Although it is not feasible to predict what the High Court of Australia—the nation’s apex legal body—would do if it were called upon to consider the constitutionality of vaccine mandates and emergency declaration orders, it is still possible to argue what it should do.
The Australian Constitution must be interpreted in a manner that promotes its purposes, values, and principles, while advancing the “rule of law” and the fundamental rights of the citizen.
The idea of mandatory vaccination—which is now steadily underway in Australia to combat the spread of COVID-19—sits uncomfortably with this jurisprudence.
The Constitution expressly limits the exercise of government power to protect the rule of law. This limitation reduces the incidence of unrestrained power, which is closely connected to achieving human freedom and happiness.
Accordingly, the Constitution allocates legislative power over certain health services to the federal government (or Commonwealth), with these powers being exclusive or concurrent to those wielded by the Australian states.
In the opinion of Chief Justice John Latham, civil conscription included a legal requirement to engage in specific conduct and the imposition of a duty to carry out particular work.
French and Gummow argued that civil conscription is a “compulsion or coercion in the legal and practical sense, to carry out work or provide [medical] services.”
When this understanding of the law is taken into consideration with Section 51 (xxiiiA) of the Constitution, which “invalidates all legislation which compels medical practitioners … to provide any form of medical service,” this provision could be construed as providing an implied right for a person to refuse the services of a doctor or health professional.

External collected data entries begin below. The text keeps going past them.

-- ==== Sys2Proof/Certificates/Slice0/Obligations.lean ====
section
/-! DEFINITION. The statements for the provers. The vocabulary stands in Sys2Proof.Claim. -/

namespace Sys2Proof.Claim

open Sys2Proof Sys2Proof.Machine

/-- The operation's checks pass and its guard is on: what the state and the operands must meet for its effect
(R92, R93, R97). -/
def Runs (i : Instr) (s : State) : Prop := check i s = .go ∧ guardOff i s.core = false

/-- What every operation that issues does beside its effect: the arrivals its slot selects, the group's write
set, the next slot (R67, R73). -/
def booked (i : Instr) (s t : State) : State :=
  { t with core := { t.core with
      arrs := (s.core.addArrivals i).arrs, gws := regWrites i ++ s.core.gws, slot := s.core.slot + 1 } }

/-- The operation answers the next state `t` with the bookkeeping of its issue and nothing else. -/
def Does (i : Instr) (s t : State) : Prop := exec i s = .next (booked i s t)

/-- The operation's only effect is a result in flight, visible after `lat` groups, with flags and STAT bits
(R68, R69): every other part of the state is as before. -/
def Sends (i : Instr) (s : State) (v : ResVal) (lat : Nat) (fl : Flags) (st : BitVec 5) : Prop :=
  Does i s { s with core := { s.core with
    inflight := s.core.inflight ++ [⟨v, lat, fl, st, s.core.seq⟩], seq := s.core.seq + 1 } }

/-- A vector result over the grid under guard and zeroing, element (r, c) being `el r c` at width `w`
(R125). -/
def VecSends (i : Instr) (f : VecF) (s : State) (w lat : Nat) (el : Nat → Nat → Code × Flags) : Prop :=
  let cells := gridCells s.core.grid (guarded (s.core.rk f.gm) f.z el)
  Sends i s (.v f.vd (packGrid w cells).1 (packGrid w cells).2) lat (cellFlags cells) 0

/-- The element (r, c) of a register at the width of SHAPE. -/
def elemOf (s : State) (v : BitVec 6) (r c : Nat) : Code := velem (s.core.rv v) s.core.grid.w r c

/-- A vector result of one source, element by element. -/
def Vec1 (i : Instr) (f : VecF) (s : State) (lat : Nat) (op : Code → Code × Flags) : Prop :=
  VecSends i f s s.core.grid.w lat fun r c => op (elemOf s f.va r c)

/-- A vector result of two sources, element by element. -/
def Vec2 (i : Instr) (f : VecF) (s : State) (lat : Nat) (op : Code → Code → Code × Flags) : Prop :=
  VecSends i f s s.core.grid.w lat fun r c => op (elemOf s f.va r c) (elemOf s f.vb r c)

/-- A vector result of three sources, element by element. -/
def Vec3 (i : Instr) (f : VecF) (s : State) (lat : Nat) (op : Code → Code → Code → Code × Flags) : Prop :=
  VecSends i f s s.core.grid.w lat fun r c =>
    op (elemOf s f.va r c) (elemOf s f.vb r c) (elemOf s f.vc r c)

/-- A vector result whose elements are elements of A, moved (R134, R139). -/
def Moves (i : Instr) (f : VecF) (s : State) (src : Nat → Nat → Nat × Nat) : Prop :=
  VecSends i f s s.core.grid.w 2 fun r c => (elemOf s f.va (src r c).1 (src r c).2, 0)

/-- A mask result of an element test: guarded elements take it, masked-off ones 0 in the Z form and their old
bit without it, and bits outside the grid are written 0 (R12, R133). -/
def MaskSends (i : Instr) (f : VecF) (s : State) (el : Nat → Nat → Bool × Flags) : Prop :=
  let g := s.core.grid
  let on (r c : Nat) : Bool := (s.core.rk f.gm).getLsbD (r * 32 + c)
  ∃ m en : Mask, ∃ fl : Flags,
    Sends i s (.k (f.vd.setWidth 4) m en) 1 fl 0 ∧
    (∀ r < 8, ∀ c < 32,
      (m.getLsbD (r * 32 + c) = (decide (r < g.rows ∧ c < g.cols) && on r c && (el r c).1)) ∧
      (en.getLsbD (r * 32 + c) = (!decide (r < g.rows ∧ c < g.cols) || on r c || f.z))) ∧
    (∀ j < 5, fl.getLsbD j = true ↔ ∃ r < g.rows, ∃ c < g.cols, on r c = true ∧ (el r c).2.getLsbD j = true)

/-- An integer is the rounding of a real under a mode (R47). -/
def Rounds (m : RMode) (q : ℚ) (n : Int) : Prop :=
  match m with
  | .rne => |q - n| ≤ 1 / 2 ∧ (|q - n| = 1 / 2 → n % 2 = 0)
  | .rna => |q - n| ≤ 1 / 2 ∧ (|q - n| = 1 / 2 → |q| < |(n : ℚ)|)
  | .rtz => |(n : ℚ)| ≤ |q| ∧ |q - n| < 1
  | .rdn => (n : ℚ) ≤ q ∧ q < n + 1
  | .rup => q ≤ n ∧ (n : ℚ) < q + 1

/-- A list is reduced by the fixed pairwise tree: `x k` is the list after k levels; at each level the pairs at 2 i and
2 i + 1 are combined and an odd last element is carried; an empty list gives `empty` (R56, R138). -/
def Reduces (op : Code → Code → Code × Flags) (empty : Code) (l : List Code) (r : Code × Flags) : Prop :=
  ∃ x : Nat → List Code, x 0 = l ∧
    (∀ k, (x (k + 1)).length = ((x k).length + 1) / 2 ∧ ∀ i,
      (2 * i + 1 < (x k).length →
        (x (k + 1)).getD i 0 = (op ((x k).getD (2 * i) 0) ((x k).getD (2 * i + 1) 0)).1) ∧
      (2 * i + 1 = (x k).length → (x (k + 1)).getD i 0 = (x k).getD (2 * i) 0)) ∧
    r.1 = (x 5).getD 0 empty ∧
    ∀ b < 5, r.2.getLsbD b = true ↔ ∃ k < 5, ∃ i, 2 * i + 1 < (x k).length ∧
      (op ((x k).getD (2 * i) 0) ((x k).getD (2 * i + 1) 0)).2.getLsbD b = true

/-- The code of a tile's logical element (r, c), read from the scratchpad's bytes at its place (R147, R148). -/
def tileCode (s : State) (t : BitVec 7) (tr : Bool) (r c : Nat) : Nat :=
  let w := TileE.width (s.core.tile t)
  let b := TileE.bitAddr (s.core.tile t) tr r c
  natOfBytes (s.peekBytes (spadBase s.core.id + b / 8) ((w + 7) / 8)) / 2 ^ (b % 8) % 2 ^ w

/-- The bytes of codes of `w` bits that are set one after another at bit addresses; of a nibble's byte the other half is
the last one set there, or as it stands. -/
def SetBytes (s : State) (w : Nat) (codes : List (Nat × Code)) (l : List (Nat × Byte)) : Prop :=
  (w ≠ 4 → l = codes.flatMap fun p => cellsFrom (p.1 / 8) (bytesOfNat (w / 8) p.2.toNat)) ∧
  (w = 4 → ∀ a, a % 8 = 0 ∨ a % 8 = 4 →
    (∀ x, lastOf codes a = some x → ∃ b, lastOf l (a / 8) = some b ∧ b.toNat / 2 ^ (a % 8) % 16 = x.toNat % 16) ∧
    (lastOf codes a = none → ∀ b, lastOf l (a / 8) = some b →
      b.toNat / 2 ^ (a % 8) % 16 = (s.peek (spadBase s.core.id + a / 8)).toNat / 2 ^ (a % 8) % 16))

/-- A packet is answered, with a key for its module and a port that reaches it: a message takes the answer, of a type
and with what AUX holds, to its gateway (R343, R346). -/
def AnswersPacket (s u : State) (p : Packet) (type : BitVec 8) (aux : BitVec 32) : Prop :=
  (s.keySlot p.smod true (s.sendIx p.smod)).isSome = true → (p.smod = s.modid ∨ s.routePorts p.smod ≠ []) →
    ∃ n a, u.net.msgs.getLast? = some n ∧ n.packet = some a ∧ a.type = type ∧ a.aux = aux ∧ a.pid = p.pid ∧
      a.dmod = p.smod ∧ a.addr = p.addr

/-- No request that came before makes another one wait (R361, R365, R368). -/
def NothingWaits (s : State) : Prop :=
  s.svc.update = none ∧ s.svc.requests = [] ∧ s.svc.inbox = [] ∧ s.svc.loads = []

For Kirby, the test of whether civil conscription had been imposed was whether laws or regulations by their “details and burdens” intruded into the “private consensual arrangements between the providers of medical and dental services and the individual recipients of such services.”
Under this conclusion—which is also based on existing implied constitutional limits in Section 51 (xxiiiA)—even state Parliaments could not mandate the vaccination of their citizens without violating the Constitution.
Thus the jurisprudence of the High Court indicates that the prohibition of civil conscription must be construed widely to invalidate any law which, directly or indirectly, mandates compulsory vaccinations.
It is a point that has already been addressed in the case of the British Medical Association v Commonwealth where the judge, Justice William Webb, ruled:
Furthermore, compulsory vaccination adversely affects the democratic principle of equality before the law.
They argued that equality of all persons under the law and before the courts “has been a fundamental and generally beneficial doctrine of the common law and a basic prescript of the administration of justice under our system of government.”
The deliberate exclusion then of unvaccinated Australian citizens from certain “freedoms” discriminates against them based on their “vaccine status.”
Of course, relying on a vaccine status would create an apartheid-type situation, with benefits and burdens distributed across society on these grounds.
More importantly, making coercive statements to force people to get vaccinated would effectively amount to an indirect form of mandatory vaccination, the constitutionality of which is doubtful at best.
Indeed, as Justice Webb reminded us, from a constitutional point of view, the jurisprudence of the High Court indicates that such a move would violate Section 51 of the Constitution.
Of course, governments should also be aware that legally they should avoid relying on what is termed “parens patriae” doctrine that grants the state the power to protect a person who is legally unable to act on their own behalf (and is normally reserved for minors).
Such a move would be a textbook example of the “nanny state” in full swing, removing any sense of individual responsibility and human dignity.
Further, there is a danger of excessive state control when citizens cannot make personal decisions about their own medical treatment.
Lord Justice Michael Mustill also noted this danger in the legal case Airdale National Health Service Trust v Bland:
Mustill ruled that: “If the patient is capable of making a decision on whether to permit treatment and decides not to permit it, his choice must be obeyed, even if on any objective view it is contrary to his best interests. A doctor has no right to proceed in the face of objection, even if it is plain to all, including the patient, that adverse consequences and even death will or may ensue.”
It is also worth approaching the matter from the perspective of international human-rights legislation as well.
“Informed consent” is the bedrock principle of ethical standards in medicine.
Informed consent can be defined as the voluntary agreement by an individual to a proposed medical or pharmaceutical treatment, given after sufficient and appropriate information about potential risks and benefits, including on possible adverse effects and how common they are, and what they should do about them.
“For any government either by itself or via corporate proxy to attempt to mandate vaccines in circumstances where there has not been adequate testing and analysis of risks as well as benefits would constitute not only a violation of the principle of informed consent … but a violation of Australia’s obligations under international law with respect to medical experimentation.”
So if the law explicitly prohibits any form of compulsion subjecting citizens to medical or pharmaceutical services, including mandatory vaccination, then any legislation that requires compulsory vaccination, either directly or indirectly, constitutes a form of civil conscription that is constitutionally invalid.
Similarly, indirectly forcing vaccination under threat of losing rights (including employment or “freedoms”) is not voluntary consent.
If governments cannot force something that is directly unconstitutional, such as forcing everyone to be vaccinated, they “cannot lawfully do it indirectly by creating a situation … in which the individual is left no real choice but compliance.”